Ellie Mae Reports Third Quarter 2015 Results

Record Quarterly Seat Bookings of 11,900
Raises 2015 Revenue Guidance

PLEASANTON, Calif. – October 28, 2015Ellie Mae® (NYSE:ELLI), a leading provider of innovative on-demand software solutions and services for the residential mortgage industry, today reported results for the third quarter ended September 30, 2015.

Third Quarter 2015 Highlights
  • Record revenue of $68.9 million, up 61% from $42.8 million in Q3 2014
  • Net income of $6.2 million, up 24% from $5.0 million in Q3 2014
  • Adjusted EBITDA of $20.3 million, up 45% from $14.0 million in Q3 2014
  • Revenue per average active Encompass user of $520, up 24% from $419 in Q3 2014

“Ellie Mae again delivered strong growth with third quarter financial results that exceeded expectations,” said Jonathan Corr, president and CEO of Ellie Mae. “We grew revenue by 61% as we added more Encompass users, drove greater adoption of our services, and continued to see a sustained uptick in the purchase market. During the quarter our customers continued to grow their businesses and add more seats, which helped achieve another quarter of record seat bookings of 11,900. Our results are a testament to the strong value proposition we provide in helping lenders’ achieve loan quality, regulatory compliance and operating efficiency.”

Financial Results

Total revenue for the third quarter of 2015 was $68.9 million, compared to $42.8 million for the third quarter of 2014. Net income for the third quarter of 2015 was $6.2 million, or $0.20 per diluted share, compared to net income of $5.0 million, or $0.17 per diluted share, for the third quarter of 2014.

On a non-GAAP basis, adjusted net income for the third quarter of 2015 was $13.9 million, or $0.45 per diluted share, compared to $8.6 million, or $0.29 per diluted share, for the third quarter of 2014. Adjusted EBITDA for the third quarter of 2015 was $20.3 million, compared to $14.0 million for the third quarter of 2014.

Additional information about the non-GAAP financial measures presented in this release, including a reconciliation of the non-GAAP financial measures to their related GAAP financial measures, is set forth below under the section entitled “Use of Non-GAAP Financial Measures.”

Key Operating Metrics:
  • The total number of active Encompass users increased 30% year-over-year to 135,000;
  • The total number of active users of the SaaS version of Encompass increased 47% year-over-year to 116,000, or 86% of all active Encompass users; and
  • Revenue per average active Encompass user in the third quarter increased 24% year-over-year to $520.
Fourth Quarter and Full Year 2015 Financial Outlook

For the fourth quarter of 2015, we expect revenue to be in the range of $59.5 million to $60.5 million.
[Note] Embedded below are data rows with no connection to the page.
-- ==== Sys2Proof/Machine/Numerics.lean ====
section
/-! DEFINITION. Reduction arithmetic (R172, R173, R180 to R185, R188, R189), computed exactly: a finite value is a
sign and a whole number of units of 2^-149, the smallest subnormal of binary32, rounded to nearest even where a
rule rounds. -/

namespace Sys2Proof.Machine

/-- The operations of R172. -/
abbrev opNone : Nat := 0
abbrev opMax : Nat := 1
abbrev opMin : Nat := 2
abbrev opSum : Nat := 3
abbrev opAmax : Nat := 4
abbrev opOr : Nat := 5
abbrev opAnd : Nat := 6
abbrev opNfcnt : Nat := 7

/-- The formats of R173. -/
abbrev fmFp32 : Nat := 0
abbrev fmBf16 : Nat := 1
abbrev fmFp16 : Nat := 2
abbrev fmInt32 : Nat := 3
abbrev fmUint32 : Nat := 4
abbrev fmE8m0 : Nat := 5

/-! ## Floating-point values -/

/-- A floating-point value: NaN, an infinity, or sign and magnitude in units of 2^-149 (so −0 is kept). -/
inductive FVal where
  | nan
  | inf (neg : Bool)
  | fin (neg : Bool) (mag : Nat)
  deriving DecidableEq, Repr

/-- The value of a binary32 word. -/
def decode32 (w : Nat) : FVal :=
  let s := bit w 31
  let ex := fld w 30 23
  let fr := fld w 22 0
  if ex = 255 then (if fr = 0 then .inf s else .nan)
  else if ex = 0 then .fin s fr
  else .fin s ((2 ^ 23 + fr) * 2 ^ (ex - 1))

/-- The value of a binary16 word. -/
def decode16 (w : Nat) : FVal :=
  let s := bit w 15
  let ex := fld w 14 10
  let fr := fld w 9 0
  if ex = 31 then (if fr = 0 then .inf s else .nan)
  else if ex = 0 then .fin s (fr * 2 ^ 125)
  else .fin s ((2 ^ 10 + fr) * 2 ^ (ex + 124))

/-- A magnitude rounded to nearest even at precision `p`, to multiples of at least 2^`u` units. -/
def roundMag (p u m : Nat) : Nat :=
  let k := max u (Nat.log2 m + 1 - p)
  let q := m / 2 ^ k
  let r := m % 2 ^ k
  if 2 * r > 2 ^ k ∨ (2 * r = 2 ^ k ∧ q % 2 = 1) then (q + 1) * 2 ^ k else q * 2 ^ k

/-- The binary32 word of a magnitude that binary32 holds exactly. -/
def magWord32 (m : Nat) : Nat :=
  let e := Nat.log2 m
  if e < 23 then m else (e - 22) * 2 ^ 23 + (m / 2 ^ (e - 23) - 2 ^ 23)

/-- The binary16 word of a magnitude that binary16 holds exactly. -/
def magWord16 (m : Nat) : Nat :=
  let e := Nat.log2 m
  if e < 135 then m / 2 ^ 125 else (e - 134) * 2 ^ 10 + (m / 2 ^ (e - 10) - 2 ^ 10)

/-- The least magnitude beyond binary32's and bfloat16's range, and beyond binary16's. -/
abbrev over32 : Nat := 2 ^ 277
abbrev over16 : Nat := 2 ^ 165

/-- A value as a binary32 word (rounded, saturated), and whether it saturated (R182). -/
def encode32 : FVal → Nat × Bool
  | .nan => (0x7FC00000, false)
  | .inf s => (0x7F800000 + at_ 31 31 (b01 s), false)
  | .fin s m =>
    let r := roundMag 24 0 m
    if over32 ≤ r then (0x7F7FFFFF + at_ 31 31 (b01 s), true) else (magWord32 r + at_ 31 31 (b01 s), false)

/-- Conversion to bfloat16 (R183). -/
def encodeBf16 : FVal → Nat × Bool
  | .nan => (0x7FC0, false)
  | .inf s => (0x7F80 + at_ 15 15 (b01 s), false)
  | .fin s m =>
    let r := roundMag 8 16 m
    if over32 ≤ r then (0x7F7F + at_ 15 15 (b01 s), true) else (magWord32 r / 2 ^ 16 + at_ 15 15 (b01 s), false)

/-- Conversion to binary16 (R183). -/
def encode16 : FVal → Nat × Bool
  | .nan => (0x7E00, false)
  | .inf s => (0x7C00 + at_ 15 15 (b01 s), false)
  | .fin s m =>
    let r := roundMag 11 125 m
    if over16 ≤ r then (0x7BFF + at_ 15 15 (b01 s), true) else (magWord16 r + at_ 15 15 (b01 s), false)

/-- The value of a payload word in a floating-point format. -/
def decodeF (fmt w : Nat) : FVal :=
  if fmt = fmFp16 then decode16 (fld w 15 0)
  else if fmt = fmBf16 then decode32 (fld w 15 0 * 2 ^ 16)
  else decode32 (fld w 31 0)

/-- Order of values with +0 above −0 (R181); NaN does not come here. -/
def FVal.key : FVal → Int
  | .nan => 0
  | .inf s => if s then -(2 ^ 300 : Int) else 2 ^ 300
  | .fin s m => if s then -(m : Int) - 1 else m

/-- The magnitude of a value (R181, AMAX). -/
def FVal.abs : FVal → FVal
  | .nan => .nan
  | .inf _ => .inf false
  | .fin _ m => .fin false m

/-- The signed number of units of a finite value. -/
def FVal.units : FVal → Int
  | .fin s m => if s then -(m : Int) else m
  | _ => 0

/-- The exact sum of two values; rounding is left to the encoding (R182). -/
def FVal.add : FVal → FVal → FVal
  | .nan, _ => .nan
  | _, .nan => .nan
  | .inf s, .inf t => if s = t then .inf s else .nan
  | .inf s, _ => .inf s
  | _, .inf t => .inf t
  | .fin s m, .fin t n =>
    let u := (FVal.fin s m).units + (FVal.fin t n).units
    if u = 0 then .fin (s && t) 0 else .fin (decide (u < 0)) u.natAbs

/-- MAX, MIN, AMAX and SUM of two accumulator values as binary32, and whether the sum saturated (R181, R182). -/
def mergeF (op : Nat) (a b : FVal) : Nat × Bool :=
  match a, b with
  | .nan, _ => encode32 .nan
  | _, .nan => encode32 .nan
  | a, b =>
    if op = opMax then encode32 (if a.key < b.key then b else a)
    else if op = opMin then encode32 (if b.key < a.key then b else a)
    else if op = opAmax then encode32 (if a.abs.key < b.abs.key then b.abs else a.abs)
    else encode32 (a.add b)

/-! ## Accumulator words (R180) -/

/-- FP32, BF16 and FP16. -/
def isFloat (fmt : Nat) : Bool := decide (fmt ≤ fmFp16)

/-- A contribution that is NaN or infinite in its format (R186): 0 NaN, 1 +Inf, 2 −Inf. -/
def nonFinite (fmt w : Nat) : Option Nat :=
  if fmt = fmE8m0 then (if fld w 7 0 = 0xFF then some 0 else none)
  else if isFloat fmt then
    match decodeF fmt w with
    | .nan => some 0
    | .inf s => some (if s then 2 else 1)
    | .fin _ _ => none
  else none

/-- The magnitude of an INT32 word, 0 to 2^31. -/
def mag32 (w : Nat) : Nat := if fld w 31 31 = 1 then 2 ^ 32 - fld w 31 0 else fld w 31 0

/-- A 32-bit word as a signed number. -/
def signed32 (w : Nat) : Int := if fld w 31 31 = 1 then (fld w 31 0 : Int) - 2 ^ 32 else fld w 31 0

/-- A contribution in accumulator form (R180). -/
def accForm (op fmt w : Nat) : Nat :=
  if op = opNfcnt then b01 (nonFinite fmt w).isSome
  else if isFloat fmt then
    (encode32 (if op = opAmax then (decodeF fmt w).abs else decodeF fmt w)).1
  else if op = opSum then (if fmt = fmInt32 then word64 (signed32 w) else fld w 31 0)
  else if op = opAmax then mag32 w
  else if fmt = fmE8m0 then fld w 7 0
  else fld w 31 0

/-- Two accumulator words combined (R181, R182, R184), and whether the word's RANGE is set. -/
def accMerge (op fmt a b : Nat) : Nat × Bool :=
  if op = opNfcnt then ((a + b) % 2 ^ 64, false)
  else if isFloat fmt then mergeF op (decode32 a) (decode32 b)
  else if op = opSum then ((a + b) % 2 ^ 64, false)
  else if op = opOr then (a ||| b, false)
  else if op = opAnd then (a &&& b, false)
  else if fmt = fmE8m0 then
    (if a = 0xFF ∨ b = 0xFF then 0xFF else if op = opMax then max a b else min a b, false)
  else if fmt = fmInt32 ∧ op ≠ opAmax then
    (if op = opMax then (if signed32 a < signed32 b then b else a)
     else (if signed32 b < signed32 a then b else a), false)
  else (if op = opMin then min a b else max a b, false)

/-- An accumulator word in its result format (R183, R184), and whether RANGE is set. -/
def accResult (op fmt a : Nat) : Nat × Bool :=
  if op = opNfcnt then (if 2 ^ 32 - 1 < a then (2 ^ 32 - 1, true) else (a, false))
  else if fmt = fmFp32 then (a, false)
  else if fmt = fmBf16 then encodeBf16 (decode32 a)
  else if fmt = fmFp16 then encode16 (decode32 a)
  else if op = opSum ∧ fmt = fmInt32 then
    let i := signed64 a
    if 2 ^ 31 - 1 < i then (0x7FFFFFFF, true)
    else if i < -(2 ^ 31) then (0x80000000, true)
    else (word32 i, false)
  else if op = opSum then (if 2 ^ 32 - 1 < a then (2 ^ 32 - 1, true) else (a, false))
  else if op = opAmax ∧ fmt = fmInt32 then (if 2 ^ 31 ≤ a then (0x7FFFFFFF, true) else (a, false))
  else (a, false)

/-- The result of an empty word (R185). -/
def emptyResult (op : Nat) : Nat := if op = opAnd then 0xFFFFFFFF else 0

/-! ## Configuration (R171) and scale rules (R188 to R190) -/

/-- OP of payload word `k`. -/
def cfgOp (cfg k : Nat) : Nat := fld cfg (6 * k + 2) (6 * k)
/-- FMT of payload word `k`. -/
def cfgFmt (cfg k : Nat) : Nat := fld cfg (6 * k + 5) (6 * k + 3)
/-- RULE_EN. -/
def cfgRuleEn (cfg : Nat) : Bool := bit cfg 59
/-- DELIVER. -/
def cfgDeliver (cfg : Nat) : Nat := fld cfg 58 56
/-- RULE. -/
def cfgRule (cfg : Nat) : Nat := fld cfg 55 48
/-- Element format of word `k` in a rule's word 0. -/
def ruleElem (r0 k : Nat) : Nat := fld r0 (4 * k + 3) (4 * k)

/-- The emax of an element format (R188). -/
def elemEmax (code : Nat) : Nat :=
  match code with
  | 1 => 2 | 2 => 4 | 3 => 2 | 4 => 8 | 5 => 15 | 8 => 2 | _ => 0

/-- A shared-scale code (R189): the code, ZERO_BLOCK and RANGE. -/
def scaleCode (code : Nat) (amax : FVal) : Nat × Bool × Bool :=
  match amax with
  | .nan => (0xFF, false, false)
  | .inf _ => (0xFF, false, false)
  | .fin _ m =>
    if m = 0 then (127, true, false)
    else
      let v : Int := (Nat.log2 m : Int) - 149 - elemEmax code
      if v < -127 then (0, false, true)
      else if 127 < v then (254, false, true)
      else ((v + 127).toNat, false, false)

/-- Whether a word's OP and FMT are permitted together (R174). -/
def opFmtOk (op fmt : Nat) : Bool :=
  if 6 ≤ fmt then false
  else if op = opNone then true
  else if op = opMax ∨ op = opMin then true
  else if op = opSum then decide (fmt ≤ 4)
  else if op = opAmax then decide (fmt ≤ 3)
  else if op = opOr ∨ op = opAnd then decide (fmt = 3 ∨ fmt = 4)
  else decide (fmt ≤ 2 ∨ fmt = 5)

end Sys2Proof.Machine
end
Reflecting the normal seasonality in a purchase-centric market, increased investments, and expected purchase accounting impact for the Mortgage Returns acquisition that we announced on October 14, 2015, we are expecting a net loss of between $(3.8) million to $(3.3) million, or $(0.12) to $(0.10) per diluted share. Adjusted net income is expected to be in the range of $5.5 million to $6.3 million, or $0.18 to $0.20 per diluted share, and Adjusted EBITDA is expected to be in the range of $6.7 million to $7.9 million for the quarter.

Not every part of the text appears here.